Com a base do tamanho da Russell Square, ficaria em Primrose Hill e, se tivesse sido construída, teria mudado radicalmente o perfil da cidade de Londres.
Concebida para ser construida em tijolo e forrada a granito, teria capacidade para receber anualmente cerca de quarenta mil corpos, nas duzentas e quinze mil duzentas e noventa e seis catacumbas, cada uma capaz de guardar vinte e quatro caixões, que seriam alugadas a paróquias ou famílias particulares por £50.
A pirâmide teria ainda uma capela, um escritório, acomodações para vários funcionários e, alinhado com o espírito vitoriano, um observatório no topo.
O custo estimado rondava as £2,500,000 e nem o fundo de investimento criado permitiu angariar o dinheiro necessário para a construção, pelo que a Grande Pirâmide de Londres nunca passou do papel.

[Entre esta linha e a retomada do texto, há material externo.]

/-- Settles O38: stage 11 of a due line, and the frame of a due segment by its lane and its data. -/
theorem firingLinesLeaveAsFrames : Obligations.FiringLinesLeaveAsFrames := by
  unfold Obligations.FiringLinesLeaveAsFrames
  refine ⟨fun s t line short ht => ⟨fun waits => ?waits, fun due => ?stage, fun fill last alone => ?solo, fun other => ?other⟩,
    fun s t line seg f x lo n ht fired seg_ due => ?frame, segCause_iff, fun s t line seg l slots _ no => State.sendLine_zeros no slots⟩
  case waits => exact onTile_gives ht (by simp [State.stage11, waits])
  case stage =>
    refine onTile_gives ht ?_
    simp only [State.stage11, due, Bool.not_true, Bool.false_eq_true, if_false]
  case solo =>
    have ends : (s.tileN t.val).twin = .fill ∧ (s.tileN t.val).startLine.getD 0 + s.maxDelay ≤ line := by
      rw [State.tileN_val]
      exact ⟨fill, last⟩
    simp only [State.endFill, if_pos ends, alone, Bool.false_eq_true, if_false]
  case other => exact if_neg fun h => other (by simpa using h.1)
  case frame =>
    intro l
    have frame := State.segmentFrame_due fired seg_ due
    refine ⟨fun down => ?_, fun up from_ bad => ?_, fun up from_ good => ?_⟩
    all_goals refine onTile_gives ht (frame.trans ?_)
    · exact if_pos down
    · exact (if_neg (not_or.mpr ⟨Decidable.not_not.mpr up, Nat.not_lt.mpr from_⟩)).trans (if_pos bad)
    · exact (if_neg (not_or.mpr ⟨Decidable.not_not.mpr up, Nat.not_lt.mpr from_⟩)).trans (if_neg (Decidable.not_not.mpr good))

/-- Settles O39: the end of a drained job, and the partner's record of a line, taken or missing. -/
theorem recordsAreTakenAndJobsEnd : Obligations.RecordsAreTakenAndJobsEnd := by
  unfold Obligations.RecordsAreTakenAndJobsEnd
  refine ⟨fun s => ⟨fun not => ?runs, fun drained => ?ends, fun drained => ?drained⟩, fun s t line ht => ⟨fun r rec_ up whole takes fresh => ?taken,
    fun none => ?none, fun waits first carries => ?missing, fun no => ?there⟩⟩
  case runs => exact congrArg Host.Outcome.next (whenDue_false not)
  case ends => exact congrArg Host.Outcome.next (whenDue_true drained)
  case drained =>
    simp only [State.drained, Bool.and_eq_true, decide_eq_true_eq] at drained
    obtain ⟨⟨state, line⟩, sent⟩ := drained
    refine ⟨state, ?_, fun n last t used carries => ?_⟩
    · cases h : s.job.disarm with
      | none => simp [h] at line
      | some d =>
        simp only [h, decide_eq_true_eq] at line
        exact ⟨d.1, d.2.1, d.2.2, rfl, line⟩
    · simp only [last, List.all_eq_true, Bool.or_eq_true, Bool.not_eq_true'] at sent
      exact (sent t used).resolve_left (by rw [carries]; exact Bool.noConfusion)
  case taken =>
    refine onTile_gives ht ?_
    have takes' : (!vget s.linkUp (t.val / 2) true || (s.tile t).copying || !((s.tile t).carries || decide ((s.tile t).twin = .resync)) ||
        ((s.tile t).partnerRec line).isSome) = false := by
      rcases takes with carries | resync
      · simp [up, whole, fresh, carries]
      · simp [up, whole, fresh, resync]
    simp only [State.copyReceive, rec_, State.tileN_val, takes', Bool.false_eq_true, if_false, State.updTileN_val]
  case none =>
    refine onTile_gives ht ?_
    unfold State.copyReceive
    split
    · rfl
    case h_2 r rec_ =>
      rcases none with absent | down
      · exact nomatch absent.symm.trans rec_
      · exact if_pos (by simp [down])
  case missing =>
    refine onTile_gives ht ((whenDue_true ?_).trans (by rw [State.updTileN_val]))
    simp [waits, first, carries]
  case there =>
    refine onTile_gives ht (whenDue_false ?_)
    rcases no with held | other | left
    · simp [Option.isNone_eq_false_iff.mpr (Option.isSome_iff_ne_none.mpr held)]
    · simp [other]
    · simp [left]

end Sys2Proof.Machine
end

section
/-! PROOF of strips from their decoding to their mending, and of the calendars, TIME alignment and announcements (03 R121 to R126; 05 R165
to R170; 01 R43; 10 R326, R327). -/

namespace Sys2Proof.Machine

section
variable {s : State} {t : Tile} {sid strip : Nat}

/-! ## Strips (03 R121 to R126) -/

theorem stripFate_eq (own : Nat) (carries : Bool) (p : Option Nat) :
    stripFate own carries p = if own = 0 then 1 else if carries = false then 3 else if p = none ∨ p = some 0 then 2 else 3 := by
  unfold stripFate
  cases carries with
  | false => simp
  | true =>
    cases p with
    | none => simp
    | some c => cases c <;> simp

/-- A strip with a verdict of its own that decides it. -/
theorem State.decideStrip_own {st : Stream} {b : StripBuf} {c : Nat} (own : b.own = some c) (ls : List Nat) :
    s.decideStrip t.val st strip b ls =
      (let pv := (s.tile t).partnerVerdict st.sid b
       let fate := stripFate c (s.tileN (partnerOf t.val)).carries pv
       let s2 := (s.updStrip t.val st.sid strip (fun b => { b with partner := pv, fate := fate })).updTile t (fun x => { x with
         verdicts := x.verdicts.filter (fun v => !(v.arrived && v.sid == st.sid && v.strip == strip)) })
       if fate = 3 then (s.affected t.val ls).foldl (fun s p => s.reject p.lane p.num) (s2.raise t Ev.stripBlanked [t.val / 2, ls.headD 0, ls.getLastD 0])
       else if fate = 2 && pv.isNone then (s2.raise t Ev.stripVerdictLate [t.val / 2, st.surf, strip]).unsettle t.val st.sid strip (s.affected t.val ls)
       else s2) := by
  simp only [State.decideStrip, own, Option.getD_some, Option.isNone_some, Bool.false_eq_true, if_false, State.tileN_val, State.updTileN_val, State.raiseN,
    tileIx_val]

theorem State.stripDeadline_due {st : Stream} {d : Desc} {p : Product} {lo : Nat} {ls : List Nat} (stream : (s.tile t).stream sid = some st)
    (desc : (s.tile t).desc st.surf = some d) (reads : s.nextRead t.val st strip = some (p, lo :: ls))
    (open_ : ((st.buf strip).getD (StripBuf.fresh strip)).fate = 0)
    (late : lo - s.itemN Pid.codecMargin < s.motion.lastLine ∨
      (((st.buf strip).getD (StripBuf.fresh strip)).own = some 0 ∧ lo - s.itemN Pid.codecMargin = s.motion.lastLine)) :
    s.stripDeadline t.val sid strip = ((s.withBuf t.val sid strip).decideStrip t.val st strip ((st.buf strip).getD (StripBuf.fresh strip))
      (lo :: ls)).updStream t.val sid (fun st => st.refill d.scount) := by
  simp only [State.stripDeadline, State.tileN_val, stream, desc, reads]
  refine whenDue_true ?_
  rw [decide_eq_true open_, Bool.true_and]
  rcases late with past | ⟨passed, now⟩
  · split
    · exact decide_eq_true (Nat.le_of_lt past)
    · exact decide_eq_true past
  · exact decide_eq_true (Eq.mpr (if_pos (by simp [passed])) (Nat.le_of_eq now))
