-- ==== Sys2Proof/Machine/IndexMemory.lean ====
section
/-! DEFINITION. Index register and memory instructions (spec/43_index_memory.md R125 to R130). -/

namespace Sys2Proof.Machine

/-- LD I, nnn, ANNN (R125). -/
def execLdI (nnn : Addr12) (s : State) : Result := .next (s.setI (zextAddr nnn)).advance

/-- ADD I, Vx, FX1E (R126): no flag (D24, log entry 25). -/
def execAddI (x : Reg) (s : State) : Result :=
  .next (s.setI (trunc16 (s.i.toNat + (s.reg x).toNat))).advance

/-- LD F, Vx, FX29 (R127). -/
def execLdFont (x : Reg) (s : State) : Result := .next (s.setI (trunc16 (glyphAddr (s.reg x)))).advance

/-- LD B, Vx, FX33 (R128). -/
def execBcd (x : Reg) (s : State) : Result :=
  s.withData 3 (s.storeBlock (decimalDigits (s.reg x))).advance

/-- LD [I], Vx, FX55 (R129): `I` is unchanged. -/
def execStore (x : Reg) (s : State) : Result :=
  s.withData (x.val + 1) (s.storeBlock (s.regs (x.val + 1))).advance

/-- LD Vx, [I], FX65 (R130): the registers, then `I <- trunc_16(I + X + 1)` (D33, log entry 36). -/
def execLoad (x : Reg) (s : State) : Result :=
  s.withData (x.val + 1) ((s.loadBlock (x.val + 1)).setI (trunc16 (s.dataAddr (x.val + 1)))).advance

end Sys2Proof.Machine
end

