-- ==== Sys2Proof/Machine/KeypadTimer.lean ====
section
/-! DEFINITION. Keypad and timer instructions (spec/45_keypad_timer.md R141 to R146). The tick of the cycle
follows each of them in `step`. -/

namespace Sys2Proof.Machine

/-- SKP Vx, EX9E (R141). -/
def execSkp (x : Reg) (s : State) : Result := .next (s.skipIf (s.pressed (s.reg x)))

/-- SKNP Vx, EXA1 (R142). -/
def execSknp (x : Reg) (s : State) : Result := .next (s.skipIf (!s.pressed (s.reg x)))

/-- LD Vx, DT, FX07 (R143). -/
def execLdFromDT (x : Reg) (s : State) : Result := .next (s.setReg x s.dt).advance

/-- LD Vx, K, FX0A (R144): with no key pressed nothing is written and PC stays (D20, log entry 21). -/
def execLdKey (x : Reg) (s : State) : Result :=
  .next (match s.key with
    | some k => (s.setReg x (zextKey k)).advance
    | none => s)

/-- LD DT, Vx, FX15 (R145). -/
def execLdDT (x : Reg) (s : State) : Result := .next (s.setDT (s.reg x)).advance

/-- LD ST, Vx, FX18 (R146). -/
def execLdST (x : Reg) (s : State) : Result := .next (s.setST (s.reg x)).advance

end Sys2Proof.Machine
end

Se tivesse sido construída seria um mausoléu gigantesco e inigualável e teria tido um impacto tremendo na concepção e desenho dos cemitérios modernos que, acredito, seriam bem diferentes do que são actualmente.



*follies
é o plural de folly (do francês folie) e em arquitectura, apartir dos século XVIII e XIX, significa um edifício de custo de construção e manutenção elevado, normalmente não funcional, construido especialmente por questões estéticas.
Um dos mais conhecidos é, talvez, Fonthill Abbey, do escritor britânico William Beckford, autor de Vathek.

7.12.11

Fim dos Beijos em Oscar Wilde

Há rituais quase obrigatórios, quando se fazem visitas a determinados sítios.
Acontece em cidades, países, museus - ao visitar Lisboa tem de se comer um Pastel de Belém, ao ir ao Porto e tem de se parar no Café Majestic, em Londres é preciso ver o Big Ben -, mas também acontece com cemitérios.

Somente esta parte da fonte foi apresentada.